Assigned task »
Pull every line that holds the word "split" from the entries.

Source data »
-- ==== Sys2Proof/Laws/Ops.lean ====
section
/-! SUPPORT. What each shared operation answers, said once, so that no later proof unfolds it. -/

namespace Sys2Proof.Machine

open Sys2Proof

/-! ### Sending -/

/-- *issue* hands over at most CHUNKSIZE bytes from OFF as write NWR, and SEQ waits for it (R166). -/
theorem issue_eq (buf : List Byte) (s : State) :
    s.issue buf = { s with
      history := s.history ++ [.write s.seq.nwr ((buf.drop s.seq.off).take s.chunkSize)]
      seq := { s.seq with wait := .write } } := by
  unfold State.issue
  rw [byteRange_slice]
  rfl

/-- One pass of CHUNK with nothing outstanding and bytes left is an *issue* (R160). -/
theorem chunk_eq_issue {s : State} {buf : List Byte} (hw : s.seq.wait = .none) (hl : s.seq.off < buf.length) :
    s.chunk buf = s.issue buf := by
  rw [State.chunk, if_pos hw, State.chunkPass, if_pos hl]

/-- At the start of its phase a TX operation is an *issue* of its buffer (R140 to R145). -/
theorem transmit_eq_issue {s : State} {phase : Phase} {buf : List Byte} (hw : s.seq.wait = .none) (hp : s.seq.phase = phase)
    (h0 : s.seq.off = 0) (hl : 0 < buf.length) : s.transmit phase buf = s.issue buf := by
  have e : ({ s with seq := { s.seq with phase := phase, off := 0 } } : State) = s := by
    subst hp
    rw [← h0]
  rw [State.transmit, if_pos hw]
  simp only [e]
  rw [State.chunkPass, if_pos (by omega)]

/-- A band's body has `rowBytes * rows` bytes (R56). -/
@[simp] theorem bandBytes_length (s : State) (y rows : Nat) : (s.bandBytes y rows).length = s.rowBytes * rows := by
  simp [State.bandBytes]

theorem rowBytes_le (s : State) : s.rowBytes ≤ 8192 := by
  have := s.job.w.isLt
  unfold State.rowBytes rowBytesOf State.width
  omega

theorem height_le (s : State) : s.height ≤ 65535 := by
  have := s.job.h.isLt
  unfold State.height
  omega

/-- A band of the partition is not empty and ends inside the picture (R148). -/
theorem band_inside {b h : Nat} (hh : 1 ≤ h) {band : Nat × Nat} (hm : band ∈ bandsOf b h) :
    1 ≤ band.2 ∧ band.1 + band.2 ≤ h := by
  rcases Nat.eq_zero_or_pos b with hb | hb
  · subst hb
    simp only [bandsOf_plain, List.mem_singleton] at hm
    subst hm
    exact ⟨hh, by simp⟩
  · obtain ⟨i, hi, rfl⟩ := (mem_bandsOf hb).1 hm
    exact ⟨by simp only; omega, by simp only; omega⟩

/-! ### START -/

/-- Which fields the fallback changes (R183). -/
theorem resolveFallback_eq (s : State) :
    s.resolveFallback = { s with
      job := { s.job with qmode := if 5 ≤ s.job.qmode.toNat then 1#3 else s.job.qmode }
      status := { s.status with fallback := s.status.fallback || decide (5 ≤ s.job.qmode.toNat) } } := by
  unfold State.resolveFallback
  by_cases h : 5 ≤ s.job.qmode.toNat
  · simp [h, State.flagFallback]
  · simp [h]

/-- The checks pass exactly for a job that can run (R182). -/
theorem checkJob_eq_none {maxPix : Nat} {j : Cfg} :
    checkJob maxPix j = none ↔
      1 ≤ j.w.toNat ∧ 1 ≤ j.h.toNat ∧ j.w.toNat * j.h.toNat ≤ maxPix ∧ 1 ≤ j.chunkSize.toNat := by
  unfold checkJob
  split
  · simp_all
  · split
    · simp_all
    · split
      · simp
        omega
      · split
        · simp_all
        · simp
          omega

/-! ### The host -/

/-- A host access other than START touches CFG, PIX and what the host reads back, and keeps PIX canonical. -/
theorem hostAccess_next {maxPix : Nat} {a : HostAction} {s t : State} (h : hostAccess maxPix a s = .next t) :
    t = { s with cfg := t.cfg, pix := t.pix, hostData := t.hostData, draws := t.draws } ∧
      (Mem.wf s.pix = true → Mem.wf t.pix = true) := by
  cases a <;> simp only [hostAccess, hostWritePix, hostReadPix, hostReadPk, hostReadLum] at h <;>
    (repeat' split at h) <;> cases h <;>
    first
    | exact ⟨rfl, id⟩
    | exact ⟨rfl, fun hw => wf_memSet _ _ _ hw⟩

end Sys2Proof.Machine
end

Result »
  split
  · split
    · split
      · split
    (repeat' split at h) <;> cases h <;>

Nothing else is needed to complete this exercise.